*Goal of the exercise:* Reproduce the entries shown below only from the line with "let kept := (gs.map" down to the line with "let meta8 := (packNibbles", keeping both end lines and copying each one exactly.

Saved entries

--- START ---

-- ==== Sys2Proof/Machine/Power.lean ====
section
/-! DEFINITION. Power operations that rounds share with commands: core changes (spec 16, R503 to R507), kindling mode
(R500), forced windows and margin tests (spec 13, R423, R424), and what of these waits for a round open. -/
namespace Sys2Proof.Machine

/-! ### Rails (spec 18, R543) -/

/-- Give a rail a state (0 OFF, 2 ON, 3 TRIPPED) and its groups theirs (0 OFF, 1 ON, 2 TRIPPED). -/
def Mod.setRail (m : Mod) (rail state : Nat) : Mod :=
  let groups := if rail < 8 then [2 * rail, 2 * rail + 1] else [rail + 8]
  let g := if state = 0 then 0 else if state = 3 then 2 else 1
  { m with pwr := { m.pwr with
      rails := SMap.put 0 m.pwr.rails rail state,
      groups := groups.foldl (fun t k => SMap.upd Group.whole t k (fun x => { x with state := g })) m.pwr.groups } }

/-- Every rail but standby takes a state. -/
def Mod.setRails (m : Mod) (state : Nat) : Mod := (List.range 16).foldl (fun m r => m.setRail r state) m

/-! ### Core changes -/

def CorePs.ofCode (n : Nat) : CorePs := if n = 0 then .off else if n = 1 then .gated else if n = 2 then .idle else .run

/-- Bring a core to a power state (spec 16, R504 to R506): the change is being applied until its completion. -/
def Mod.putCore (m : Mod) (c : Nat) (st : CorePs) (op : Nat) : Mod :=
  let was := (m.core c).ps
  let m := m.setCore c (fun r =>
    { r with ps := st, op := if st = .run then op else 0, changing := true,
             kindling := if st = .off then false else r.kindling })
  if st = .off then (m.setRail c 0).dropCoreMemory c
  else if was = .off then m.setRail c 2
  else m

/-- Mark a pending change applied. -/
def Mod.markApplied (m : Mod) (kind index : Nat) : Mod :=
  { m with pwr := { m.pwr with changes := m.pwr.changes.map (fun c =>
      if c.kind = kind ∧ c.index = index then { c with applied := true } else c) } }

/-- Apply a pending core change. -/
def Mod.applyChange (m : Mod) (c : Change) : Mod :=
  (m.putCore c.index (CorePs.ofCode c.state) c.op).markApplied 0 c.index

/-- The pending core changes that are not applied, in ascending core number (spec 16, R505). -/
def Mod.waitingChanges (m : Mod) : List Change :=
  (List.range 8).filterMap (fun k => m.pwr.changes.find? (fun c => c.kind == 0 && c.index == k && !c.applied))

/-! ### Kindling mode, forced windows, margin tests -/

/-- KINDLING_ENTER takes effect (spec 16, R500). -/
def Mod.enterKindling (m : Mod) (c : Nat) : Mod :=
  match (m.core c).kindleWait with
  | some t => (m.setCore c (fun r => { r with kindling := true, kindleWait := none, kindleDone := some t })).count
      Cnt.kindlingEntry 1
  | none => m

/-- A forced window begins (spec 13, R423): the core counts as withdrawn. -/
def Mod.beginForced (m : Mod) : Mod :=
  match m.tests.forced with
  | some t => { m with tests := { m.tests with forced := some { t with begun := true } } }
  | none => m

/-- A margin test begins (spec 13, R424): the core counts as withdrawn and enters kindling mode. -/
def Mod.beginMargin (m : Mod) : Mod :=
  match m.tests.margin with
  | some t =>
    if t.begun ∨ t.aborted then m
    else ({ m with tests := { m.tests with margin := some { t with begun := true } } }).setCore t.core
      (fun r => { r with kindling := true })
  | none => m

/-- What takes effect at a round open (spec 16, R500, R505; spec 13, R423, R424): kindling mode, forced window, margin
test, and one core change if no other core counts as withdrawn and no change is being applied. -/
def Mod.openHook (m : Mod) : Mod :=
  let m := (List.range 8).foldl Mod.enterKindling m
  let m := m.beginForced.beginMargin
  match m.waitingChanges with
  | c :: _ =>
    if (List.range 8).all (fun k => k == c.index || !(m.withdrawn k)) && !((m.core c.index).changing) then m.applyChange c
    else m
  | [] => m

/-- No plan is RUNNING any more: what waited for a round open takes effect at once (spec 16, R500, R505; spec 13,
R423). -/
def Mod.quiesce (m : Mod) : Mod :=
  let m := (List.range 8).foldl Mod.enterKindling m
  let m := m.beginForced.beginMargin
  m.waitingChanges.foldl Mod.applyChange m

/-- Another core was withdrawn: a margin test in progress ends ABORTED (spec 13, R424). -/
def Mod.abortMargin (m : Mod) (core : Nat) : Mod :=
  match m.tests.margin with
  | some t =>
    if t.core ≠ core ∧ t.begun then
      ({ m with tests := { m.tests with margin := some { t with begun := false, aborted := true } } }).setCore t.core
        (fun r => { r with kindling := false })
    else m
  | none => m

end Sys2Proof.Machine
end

--- END ---
--- START ---

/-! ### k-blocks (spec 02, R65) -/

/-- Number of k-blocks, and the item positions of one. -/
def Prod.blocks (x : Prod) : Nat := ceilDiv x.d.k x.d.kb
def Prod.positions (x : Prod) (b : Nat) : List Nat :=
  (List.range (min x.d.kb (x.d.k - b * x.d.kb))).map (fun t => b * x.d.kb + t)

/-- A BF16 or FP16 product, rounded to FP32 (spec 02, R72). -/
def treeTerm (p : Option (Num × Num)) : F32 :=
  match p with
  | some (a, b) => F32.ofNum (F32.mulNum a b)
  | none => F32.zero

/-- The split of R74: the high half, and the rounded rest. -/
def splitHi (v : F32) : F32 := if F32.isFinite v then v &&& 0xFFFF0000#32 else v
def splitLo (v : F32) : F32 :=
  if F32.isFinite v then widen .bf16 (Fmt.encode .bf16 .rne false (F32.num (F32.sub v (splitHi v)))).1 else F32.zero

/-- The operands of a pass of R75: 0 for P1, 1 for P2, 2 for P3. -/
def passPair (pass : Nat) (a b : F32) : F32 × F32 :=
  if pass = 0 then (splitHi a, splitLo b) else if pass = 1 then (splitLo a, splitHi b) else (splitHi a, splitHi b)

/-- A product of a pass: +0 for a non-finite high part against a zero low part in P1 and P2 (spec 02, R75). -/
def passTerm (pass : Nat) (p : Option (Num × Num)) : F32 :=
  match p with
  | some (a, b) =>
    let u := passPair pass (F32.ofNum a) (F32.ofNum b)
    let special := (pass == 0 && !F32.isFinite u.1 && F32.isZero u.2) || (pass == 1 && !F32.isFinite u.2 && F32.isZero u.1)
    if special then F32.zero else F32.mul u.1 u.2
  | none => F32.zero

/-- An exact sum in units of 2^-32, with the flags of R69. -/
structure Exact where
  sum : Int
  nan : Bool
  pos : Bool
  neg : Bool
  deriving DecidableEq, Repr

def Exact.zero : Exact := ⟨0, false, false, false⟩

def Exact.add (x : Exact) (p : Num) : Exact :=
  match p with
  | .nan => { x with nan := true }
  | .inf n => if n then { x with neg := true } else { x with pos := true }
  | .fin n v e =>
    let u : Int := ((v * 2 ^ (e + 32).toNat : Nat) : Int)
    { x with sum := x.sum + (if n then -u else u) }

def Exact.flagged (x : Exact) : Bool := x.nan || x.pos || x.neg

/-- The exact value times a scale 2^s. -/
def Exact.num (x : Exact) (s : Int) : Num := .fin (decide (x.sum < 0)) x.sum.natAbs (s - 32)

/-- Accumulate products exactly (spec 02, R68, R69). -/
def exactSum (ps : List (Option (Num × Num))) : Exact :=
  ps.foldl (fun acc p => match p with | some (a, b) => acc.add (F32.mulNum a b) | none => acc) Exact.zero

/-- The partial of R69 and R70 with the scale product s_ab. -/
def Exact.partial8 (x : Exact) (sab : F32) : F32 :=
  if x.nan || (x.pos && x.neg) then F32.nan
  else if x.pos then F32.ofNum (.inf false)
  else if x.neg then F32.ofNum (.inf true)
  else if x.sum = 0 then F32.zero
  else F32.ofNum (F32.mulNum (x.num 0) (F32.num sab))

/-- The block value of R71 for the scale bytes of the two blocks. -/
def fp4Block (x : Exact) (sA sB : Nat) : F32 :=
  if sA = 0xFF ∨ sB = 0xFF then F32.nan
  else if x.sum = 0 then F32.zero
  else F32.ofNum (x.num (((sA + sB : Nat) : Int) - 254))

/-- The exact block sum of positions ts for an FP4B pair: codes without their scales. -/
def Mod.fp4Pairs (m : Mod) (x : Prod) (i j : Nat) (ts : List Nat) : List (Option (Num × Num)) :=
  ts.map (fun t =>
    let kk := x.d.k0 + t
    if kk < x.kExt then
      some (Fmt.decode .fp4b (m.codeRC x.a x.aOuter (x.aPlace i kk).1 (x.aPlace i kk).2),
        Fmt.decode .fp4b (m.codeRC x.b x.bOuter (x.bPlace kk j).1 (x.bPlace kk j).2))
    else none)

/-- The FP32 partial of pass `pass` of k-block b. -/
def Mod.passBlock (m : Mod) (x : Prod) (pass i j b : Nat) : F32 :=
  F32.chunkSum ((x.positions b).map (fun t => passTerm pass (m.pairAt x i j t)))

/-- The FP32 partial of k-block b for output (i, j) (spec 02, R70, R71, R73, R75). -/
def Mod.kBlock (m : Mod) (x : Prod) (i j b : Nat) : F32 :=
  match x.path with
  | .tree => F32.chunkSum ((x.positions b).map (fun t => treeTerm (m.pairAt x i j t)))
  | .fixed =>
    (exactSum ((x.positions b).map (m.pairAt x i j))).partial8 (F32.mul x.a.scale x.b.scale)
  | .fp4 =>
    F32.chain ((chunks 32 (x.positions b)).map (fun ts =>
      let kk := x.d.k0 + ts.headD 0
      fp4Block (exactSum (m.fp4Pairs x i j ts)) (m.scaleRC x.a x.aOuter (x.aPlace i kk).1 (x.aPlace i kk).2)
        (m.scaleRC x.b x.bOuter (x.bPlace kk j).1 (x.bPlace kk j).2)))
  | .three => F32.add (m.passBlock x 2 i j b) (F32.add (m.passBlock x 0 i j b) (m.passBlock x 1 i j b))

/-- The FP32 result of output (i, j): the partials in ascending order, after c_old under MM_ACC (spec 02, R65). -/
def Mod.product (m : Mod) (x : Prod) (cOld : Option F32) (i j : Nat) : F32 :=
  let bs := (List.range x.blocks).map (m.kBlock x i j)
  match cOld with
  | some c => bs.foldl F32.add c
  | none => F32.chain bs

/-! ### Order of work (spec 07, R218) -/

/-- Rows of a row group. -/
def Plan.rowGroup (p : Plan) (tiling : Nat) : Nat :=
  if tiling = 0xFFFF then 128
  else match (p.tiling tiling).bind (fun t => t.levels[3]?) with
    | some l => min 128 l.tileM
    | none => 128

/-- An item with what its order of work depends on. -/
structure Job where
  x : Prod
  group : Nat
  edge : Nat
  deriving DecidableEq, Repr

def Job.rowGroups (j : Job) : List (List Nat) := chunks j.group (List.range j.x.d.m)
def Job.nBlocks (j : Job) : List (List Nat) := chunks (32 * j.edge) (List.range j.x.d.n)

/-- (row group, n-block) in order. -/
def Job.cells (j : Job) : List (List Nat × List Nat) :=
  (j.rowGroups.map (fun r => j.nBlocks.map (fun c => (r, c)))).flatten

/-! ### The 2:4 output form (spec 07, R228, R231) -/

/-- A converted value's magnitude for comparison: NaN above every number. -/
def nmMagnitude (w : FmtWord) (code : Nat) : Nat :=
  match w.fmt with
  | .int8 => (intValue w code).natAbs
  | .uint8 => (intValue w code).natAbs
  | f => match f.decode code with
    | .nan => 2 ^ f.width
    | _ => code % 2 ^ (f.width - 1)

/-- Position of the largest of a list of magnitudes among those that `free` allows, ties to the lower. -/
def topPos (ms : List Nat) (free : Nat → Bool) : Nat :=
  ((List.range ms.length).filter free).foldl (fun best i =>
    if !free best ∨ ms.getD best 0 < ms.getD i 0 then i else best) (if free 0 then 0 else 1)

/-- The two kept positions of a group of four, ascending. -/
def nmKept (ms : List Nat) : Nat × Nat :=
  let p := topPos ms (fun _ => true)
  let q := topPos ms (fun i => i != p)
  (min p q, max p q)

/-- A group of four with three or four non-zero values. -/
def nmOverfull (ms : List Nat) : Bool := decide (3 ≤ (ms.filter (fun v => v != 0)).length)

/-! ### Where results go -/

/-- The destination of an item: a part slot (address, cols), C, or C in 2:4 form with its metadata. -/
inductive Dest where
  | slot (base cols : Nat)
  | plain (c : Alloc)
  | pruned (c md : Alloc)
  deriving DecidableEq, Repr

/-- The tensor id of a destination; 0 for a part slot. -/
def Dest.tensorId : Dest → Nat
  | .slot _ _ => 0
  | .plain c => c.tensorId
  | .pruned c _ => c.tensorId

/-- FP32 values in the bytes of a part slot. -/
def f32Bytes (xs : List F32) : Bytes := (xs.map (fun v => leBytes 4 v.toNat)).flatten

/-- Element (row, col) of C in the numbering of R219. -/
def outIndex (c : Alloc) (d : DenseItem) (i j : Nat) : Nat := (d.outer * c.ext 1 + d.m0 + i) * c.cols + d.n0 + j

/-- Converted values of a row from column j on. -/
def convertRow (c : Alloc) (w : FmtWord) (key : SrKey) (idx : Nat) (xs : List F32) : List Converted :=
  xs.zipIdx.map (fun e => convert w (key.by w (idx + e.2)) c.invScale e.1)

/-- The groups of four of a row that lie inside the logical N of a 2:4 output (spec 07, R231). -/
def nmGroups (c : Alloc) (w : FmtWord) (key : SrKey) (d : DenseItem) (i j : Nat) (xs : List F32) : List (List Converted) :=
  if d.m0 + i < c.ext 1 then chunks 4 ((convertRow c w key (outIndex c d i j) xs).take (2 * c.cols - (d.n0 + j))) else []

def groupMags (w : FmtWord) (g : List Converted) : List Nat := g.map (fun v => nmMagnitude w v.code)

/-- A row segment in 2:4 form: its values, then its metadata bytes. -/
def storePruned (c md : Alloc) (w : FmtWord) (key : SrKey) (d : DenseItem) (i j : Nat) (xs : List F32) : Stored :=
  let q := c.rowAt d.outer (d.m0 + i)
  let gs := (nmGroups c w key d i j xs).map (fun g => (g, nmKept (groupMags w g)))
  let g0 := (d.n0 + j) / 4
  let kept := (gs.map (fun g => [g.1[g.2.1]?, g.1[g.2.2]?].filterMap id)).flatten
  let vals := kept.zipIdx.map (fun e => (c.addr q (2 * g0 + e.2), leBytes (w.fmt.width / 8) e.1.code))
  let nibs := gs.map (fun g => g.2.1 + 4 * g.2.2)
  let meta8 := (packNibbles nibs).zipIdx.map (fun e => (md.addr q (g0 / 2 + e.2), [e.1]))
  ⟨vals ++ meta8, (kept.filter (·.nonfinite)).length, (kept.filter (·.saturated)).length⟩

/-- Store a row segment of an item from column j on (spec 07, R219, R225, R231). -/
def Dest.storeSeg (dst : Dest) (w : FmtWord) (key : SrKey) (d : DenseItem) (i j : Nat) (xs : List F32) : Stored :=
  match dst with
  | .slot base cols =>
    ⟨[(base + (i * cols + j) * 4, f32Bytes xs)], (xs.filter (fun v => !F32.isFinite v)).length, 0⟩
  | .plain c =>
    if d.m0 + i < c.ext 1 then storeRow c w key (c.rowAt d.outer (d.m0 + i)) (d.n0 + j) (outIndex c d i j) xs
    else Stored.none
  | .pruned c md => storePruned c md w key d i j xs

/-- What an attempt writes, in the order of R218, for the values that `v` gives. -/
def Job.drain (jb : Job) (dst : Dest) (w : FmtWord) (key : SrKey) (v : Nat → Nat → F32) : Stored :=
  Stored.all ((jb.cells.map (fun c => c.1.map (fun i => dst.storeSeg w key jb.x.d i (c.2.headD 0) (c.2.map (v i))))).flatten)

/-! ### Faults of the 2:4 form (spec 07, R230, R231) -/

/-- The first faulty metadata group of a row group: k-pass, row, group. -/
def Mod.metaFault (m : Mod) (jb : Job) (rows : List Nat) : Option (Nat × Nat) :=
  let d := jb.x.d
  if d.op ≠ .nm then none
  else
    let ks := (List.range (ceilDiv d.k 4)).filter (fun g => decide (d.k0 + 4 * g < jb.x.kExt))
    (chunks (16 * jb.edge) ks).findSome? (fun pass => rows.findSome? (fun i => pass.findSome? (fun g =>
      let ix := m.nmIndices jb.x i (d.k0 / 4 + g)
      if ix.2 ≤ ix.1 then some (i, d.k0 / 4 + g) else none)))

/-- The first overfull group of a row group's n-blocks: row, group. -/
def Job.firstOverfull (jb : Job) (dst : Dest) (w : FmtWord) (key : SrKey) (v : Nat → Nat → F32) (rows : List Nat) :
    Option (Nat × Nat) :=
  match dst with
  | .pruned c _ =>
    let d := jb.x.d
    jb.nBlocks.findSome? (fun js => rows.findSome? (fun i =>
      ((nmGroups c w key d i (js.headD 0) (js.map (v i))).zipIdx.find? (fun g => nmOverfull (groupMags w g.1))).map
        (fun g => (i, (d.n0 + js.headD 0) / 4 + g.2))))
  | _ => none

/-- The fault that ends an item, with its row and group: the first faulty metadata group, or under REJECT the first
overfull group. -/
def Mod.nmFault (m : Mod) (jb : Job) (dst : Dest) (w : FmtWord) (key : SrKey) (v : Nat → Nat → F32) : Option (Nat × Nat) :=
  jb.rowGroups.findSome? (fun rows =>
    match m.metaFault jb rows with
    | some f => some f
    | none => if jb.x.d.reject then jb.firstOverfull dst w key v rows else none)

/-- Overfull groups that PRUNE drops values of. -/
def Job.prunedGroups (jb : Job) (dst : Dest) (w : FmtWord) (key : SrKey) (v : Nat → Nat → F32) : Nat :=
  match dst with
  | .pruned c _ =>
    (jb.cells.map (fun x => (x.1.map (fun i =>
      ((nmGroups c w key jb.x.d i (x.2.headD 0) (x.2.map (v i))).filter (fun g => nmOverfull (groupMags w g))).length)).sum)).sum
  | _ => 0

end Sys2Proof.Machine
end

--- END ---

*Response:*
  let kept := (gs.map (fun g => [g.1[g.2.1]?, g.1[g.2.2]?].filterMap id)).flatten
  let vals := kept.zipIdx.map (fun e => (c.addr q (2 * g0 + e.2), leBytes (w.fmt.width / 8) e.1.code))
  let nibs := gs.map (fun g => g.2.1 + 4 * g.2.2)
  let meta8 := (packNibbles nibs).zipIdx.map (fun e => (md.addr q (g0 / 2 + e.2), [e.1]))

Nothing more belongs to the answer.